The outstanding feature of the enterococci is their high and increasing levels of resistance to antimicrobial agents. Their inherent relative resistance to most β-lactams, complete resistance to all cephalosporins, and high-level resistance to aminoglycosides can be viewed as a kind of virulence factor in the hospital environment where these agents are widely used. Enterococci also have particularly efficient means of acquiring plasmid and transposon resistance genes from themselves and other species. All enterococci require 4 to 16 μg/mL of penicillin for inhibition owing to decreased affinity of their PBPs for all β-lactams. Higher levels of resistance have been increasing, especially in E faecium, owing to altered PBPs. Ampicillin remains the most consistently active agent against E faecalis.

Enterococci share with streptococci a resistance to aminoglycosides based on failure of the antibiotic to be actively transported into the cell. Despite this, many strains of enterococci are inhibited and rapidly killed by low concentrations of penicillin when combined with an aminoglycoside. Under these conditions, the action of penicillin on the cell wall allows the aminoglycoside to enter the cell, where it can then act at its ribosomal site. Some strains show high-level resistance to aminoglycosides based on mutations at the ribosomal binding site or the presence of aminoglycoside-inactivating enzymes. These strains do not demonstrate synergistic effects with penicillin.

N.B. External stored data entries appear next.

-- ==== Sys2Proof/Word.lean ====
section
/-! DEFINITION. The words of the core: lane, byte and command word (00_scope.md R6, R7; 30_encoding.md R70).
All values are unsigned bit vectors; bit 0 is the least significant bit. -/

namespace Sys2Proof

/-- A byte: 8 bits (R6). -/
abbrev Byte := BitVec 8

/-- A lane: a 64-bit unsigned value (R6). -/
abbrev Lane := BitVec 64

/-- A command word, `cmd[71:0]` (R70). -/
abbrev CmdWord := BitVec 72

end Sys2Proof
end

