-- ==== Sys2Proof/Machine/Driver.lean ====
section
/-! DEFINITION. The host that drives the core in closed loop: it holds each command until it transfers (R204),
waits on the outputs and samples them (R78). It counts the edges it drives (R210, R212). -/

namespace Sys2Proof.Machine

/-- One thing a host program does (R78): a command word to transfer, or a host action. -/
inductive HostAction where
  | issue (w : CmdWord)
  | reset
  | wait
  | waitDone
  | readDigest
  | readStatus
  deriving DecidableEq, Repr

/-- A value the host sampled from an output port (R78). -/
inductive Sample where
  | digest (d : BitVec 256)
  | status (v : BitVec 16)
  deriving DecidableEq, Repr

/-- Why a host program does not go on. -/
inductive HostStop where
  /-- The awaited output can not come any more: WAIT_DONE with no digest and no error to come. -/
  | hangs
  | fault (f : Fault)
  | refused (r : Refusal)
  deriving DecidableEq, Repr

/-- A host and its core: the core, the edges driven so far, how many of them were busy, the samples in order. -/
structure HostRun where
  core : State
  edges : Nat
  busy : Nat
  samples : List Sample
  deriving DecidableEq, Repr

/-- What the host reads from an output: unspecified before the first reset edge (R202, I3). -/
def State.observe {α : Type} (s : State) (f : State → α) : Except HostStop α :=
  if s.launched then .ok (f s) else .error (.fault .registersUnspecified)

/-- One rising edge with `p` on the input ports. -/
def HostRun.edge (h : HostRun) (p : PortInput) : Except HostStop HostRun :=
  let s := { h.core with inputs := [p] }
  match step s with
  | .next t =>
    .ok { h with
      core := t
      edges := h.edges + 1
      busy := h.busy + if s.edgeAction = .busy then 1 else 0 }
  | .fault f => .error (.fault f)
  | .refused r => .error (.refused r)

/-- Hold `p` on the ports, for at most `n` edges, until the output `ready` is seen. A permutation ends within 24
edges and nothing else changes an idle core, so what 24 edges do not bring never comes. -/
def HostRun.holdUntil (ready : State → Bool) (p : PortInput) : Nat → HostRun → Except HostStop HostRun
  | 0, h =>
    match h.core.observe ready with
    | .ok true => .ok h
    | .ok false => .error .hangs
    | .error e => .error e
  | n + 1, h =>
    match h.core.observe ready with
    | .ok true => .ok h
    | .ok false =>
      match h.edge p with
      | .ok h' => HostRun.holdUntil ready p n h'
      | .error e => .error e
    | .error e => .error e

/-- Present a command and hold it until the edge where it transfers (R204). -/
def HostRun.issue (h : HostRun) (w : CmdWord) : Except HostStop HostRun :=
  match h.holdUntil State.cmdReady ⟨false, true, w⟩ Config.nRounds with
  | .ok h' => h'.edge ⟨false, true, w⟩
  | .error e => .error e

/-- Sample an output; reading changes nothing (R59). -/
def HostRun.sample (h : HostRun) (f : State → Sample) : Except HostStop HostRun :=
  match h.core.observe f with
  | .ok v => .ok { h with samples := h.samples ++ [v] }
  | .error e => .error e

/-- One host action (R78). -/
def HostRun.act (h : HostRun) : HostAction → Except HostStop HostRun
  | .issue w => h.issue w
  | .reset => h.edge ⟨true, false, 0#72⟩
  | .wait => h.holdUntil State.cmdReady idlePort Config.nRounds
  | .waitDone => h.holdUntil (fun s => s.dvalid || s.errFlag) idlePort Config.nRounds
  | .readDigest => h.sample fun s => .digest s.digest
  | .readStatus => h.sample fun s => .status s.status

/-- A host program, action after action. -/
def HostRun.run : List HostAction → HostRun → Except HostStop HostRun
  | [], h => .ok h
  | a :: as, h =>
    match h.act a with
    | .ok h' => HostRun.run as h'
    | .error e => .error e

/-- A host that has done nothing yet, at a core. -/
def HostRun.start (s : State) : HostRun := ⟨s, 0, 0, []⟩

end Sys2Proof.Machine
end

Recently, resistance to vancomycin, the antibiotic most used for ampicillin-resistant strains of enterococci has emerged. Vancomycin resistance is due to a subtle change in peptidoglycan precursors, which are generated by ligases that modify the terminal amino acids of cross-linking side chains at the point where β-lactams bind. The modifications decrease the binding affinity for penicillins 1000-fold without a detectable loss in peptidoglycan strength. Although hospitals vary, the average rate of resistance in enterococci isolated from intensive care units is around 20%. Enterococci are intrinsically resistant to sulfonamides and often resistant to tetracyclines and erythromycin.

Ampicillin remains the agent of choice for most UTIs and minor soft tissue infections. More severe infections, particularly endocarditis, are usually treated with combinations of a penicillin and aminoglycoside. Vancomycin is used for ampicillin-resistant strains in combination with other agents, as guided by susceptibility testing. If the strain is vancomycin resistant, linezolid is an alternative.